| Assigned task |
A single total is needed, the number of lines of this listing that contain the string "alarms".
Recorded information below:
-- ==== Sys2Proof/Laws/Ops.lean ====
section
/-!
SUPPORT. What the shared operations over mailbox output, events and alarms leave as it was: one lemma per operation and
field.
-/
namespace Sys2Proof.Machine

open Sys2Proof

theorem foldl_keeps {α β : Type} (g : Dev → β) (f : Dev → α → Dev) (hf : ∀ d a, g (f d a) = g d) (l : List α) (d : Dev) :
    g (l.foldl f d) = g d := by
  induction l generalizing d with
  | nil => rfl
  | cons a l ih => exact (ih _).trans (hf d a)


/-! ### Dev.chanIrq -/

@[simp] theorem Dev.chanIrq_part (d : Dev) (c v : Nat) : (d.chanIrq c v).part = d.part := by
  unfold Dev.chanIrq
  split <;> rfl
@[simp] theorem Dev.chanIrq_fuses (d : Dev) (c v : Nat) : (d.chanIrq c v).fuses = d.fuses := by
  unfold Dev.chanIrq
  split <;> rfl
@[simp] theorem Dev.chanIrq_mode (d : Dev) (c v : Nat) : (d.chanIrq c v).mode = d.mode := by
  unfold Dev.chanIrq
  split <;> rfl
@[simp] theorem Dev.chanIrq_clock (d : Dev) (c v : Nat) : (d.chanIrq c v).clock = d.clock := by
  unfold Dev.chanIrq
  split <;> rfl
@[simp] theorem Dev.chanIrq_swap (d : Dev) (c v : Nat) : (d.chanIrq c v).swap = d.swap := by
  unfold Dev.chanIrq
  split <;> rfl
@[simp] theorem Dev.chanIrq_active (d : Dev) (c v : Nat) : (d.chanIrq c v).active = d.active := by
  unfold Dev.chanIrq
  split <;> rfl
@[simp] theorem Dev.chanIrq_shadow (d : Dev) (c v : Nat) : (d.chanIrq c v).shadow = d.shadow := by
  unfold Dev.chanIrq
  split <;> rfl
@[simp] theorem Dev.chanIrq_regs (d : Dev) (c v : Nat) : (d.chanIrq c v).regs = d.regs := by
  unfold Dev.chanIrq
  split <;> rfl
@[simp] theorem Dev.chanIrq_chans (d : Dev) (c v : Nat) : (d.chanIrq c v).chans = d.chans := by
  unfold Dev.chanIrq
  split <;> rfl
@[simp] theorem Dev.chanIrq_i3c (d : Dev) (c v : Nat) : (d.chanIrq c v).i3c = d.i3c := by
  unfold Dev.chanIrq
  split <;> rfl
@[simp] theorem Dev.chanIrq_rings (d : Dev) (c v : Nat) : (d.chanIrq c v).rings = d.rings := by
  unfold Dev.chanIrq
  split <;> rfl
@[simp] theorem Dev.chanIrq_ports (d : Dev) (c v : Nat) : (d.chanIrq c v).ports = d.ports := by
  unfold Dev.chanIrq
  split <;> rfl
@[simp] theorem Dev.chanIrq_std (d : Dev) (c v : Nat) : (d.chanIrq c v).std = d.std := by
  unfold Dev.chanIrq
  split <;> rfl
@[simp] theorem Dev.chanIrq_dbg (d : Dev) (c v : Nat) : (d.chanIrq c v).dbg = d.dbg := by
  unfold Dev.chanIrq
  split <;> rfl
@[simp] theorem Dev.chanIrq_alarms (d : Dev) (c v : Nat) : (d.chanIrq c v).alarms = d.alarms := by
  unfold Dev.chanIrq
  split <;> rfl
@[simp] theorem Dev.chanIrq_keys (d : Dev) (c v : Nat) : (d.chanIrq c v).keys = d.keys := by
  unfold Dev.chanIrq
  split <;> rfl
@[simp] theorem Dev.chanIrq_titles (d : Dev) (c v : Nat) : (d.chanIrq c v).titles = d.titles := by
  unfold Dev.chanIrq
  split <;> rfl
@[simp] theorem Dev.chanIrq_pstore (d : Dev) (c v : Nat) : (d.chanIrq c v).pstore = d.pstore := by
  unfold Dev.chanIrq
  split <;> rfl
@[simp] theorem Dev.chanIrq_mirror (d : Dev) (c v : Nat) : (d.chanIrq c v).mirror = d.mirror := by
  unfold Dev.chanIrq
  split <;> rfl
@[simp] theorem Dev.chanIrq_recorder (d : Dev) (c v : Nat) : (d.chanIrq c v).recorder = d.recorder := by
  unfold Dev.chanIrq
  split <;> rfl
@[simp] theorem Dev.chanIrq_images (d : Dev) (c v : Nat) : (d.chanIrq c v).images = d.images := by
  unfold Dev.chanIrq
  split <;> rfl
@[simp] theorem Dev.chanIrq_firmware (d : Dev) (c v : Nat) : (d.chanIrq c v).firmware = d.firmware := by
  unfold Dev.chanIrq
  split <;> rfl
@[simp] theorem Dev.chanIrq_waiters (d : Dev) (c v : Nat) : (d.chanIrq c v).waiters = d.waiters := by
  unfold Dev.chanIrq
  split <;> rfl
@[simp] theorem Dev.chanIrq_cart (d : Dev) (c v : Nat) : (d.chanIrq c v).cart = d.cart := by
  unfold Dev.chanIrq
  split <;> rfl
@[simp] theorem Dev.chanIrq_seq (d : Dev) (c v : Nat) : (d.chanIrq c v).seq = d.seq := by
  unfold Dev.chanIrq
  split <;> rfl
@[simp] theorem Dev.chanIrq_thermal (d : Dev) (c v : Nat) : (d.chanIrq c v).thermal = d.thermal := by
  unfold Dev.chanIrq
  split <;> rfl
@[simp] theorem Dev.chanIrq_boot (d : Dev) (c v : Nat) : (d.chanIrq c v).boot = d.boot := by
  unfold Dev.chanIrq
  split <;> rfl
@[simp] theorem Dev.chanIrq_pins (d : Dev) (c v : Nat) : (d.chanIrq c v).pins = d.pins := by
  unfold Dev.chanIrq
  split <;> rfl
@[simp] theorem Dev.chanIrq_slices (d : Dev) (c v : Nat) : (d.chanIrq c v).slices = d.slices := by
  unfold Dev.chanIrq
  split <;> rfl
@[simp] theorem Dev.chanIrq_flushes (d : Dev) (c v : Nat) : (d.chanIrq c v).flushes = d.flushes := by
  unfold Dev.chanIrq
  split <;> rfl
@[simp] theorem Dev.chanIrq_nextFlush (d : Dev) (c v : Nat) : (d.chanIrq c v).nextFlush = d.nextFlush := by
  unfold Dev.chanIrq
  split <;> rfl
@[simp] theorem Dev.chanIrq_counters (d : Dev) (c v : Nat) : (d.chanIrq c v).counters = d.counters := by
  unfold Dev.chanIrq
  split <;> rfl
@[simp] theorem Dev.chanIrq_transition (d : Dev) (c v : Nat) : (d.chanIrq c v).transition = d.transition := by
  unfold Dev.chanIrq
  split <;> rfl
@[simp] theorem Dev.chanIrq_preserve (d : Dev) (c v : Nat) : (d.chanIrq c v).preserve = d.preserve := by
  unfold Dev.chanIrq
  split <;> rfl
@[simp] theorem Dev.chanIrq_rung (d : Dev) (c v : Nat) : (d.chanIrq c v).rung = d.rung := by
  unfold Dev.chanIrq
  split <;> rfl
@[simp] theorem Dev.chanIrq_draws (d : Dev) (c v : Nat) : (d.chanIrq c v).draws = d.draws := by
  unfold Dev.chanIrq
  split <;> rfl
End of Recorded information.
| Output for this task |
2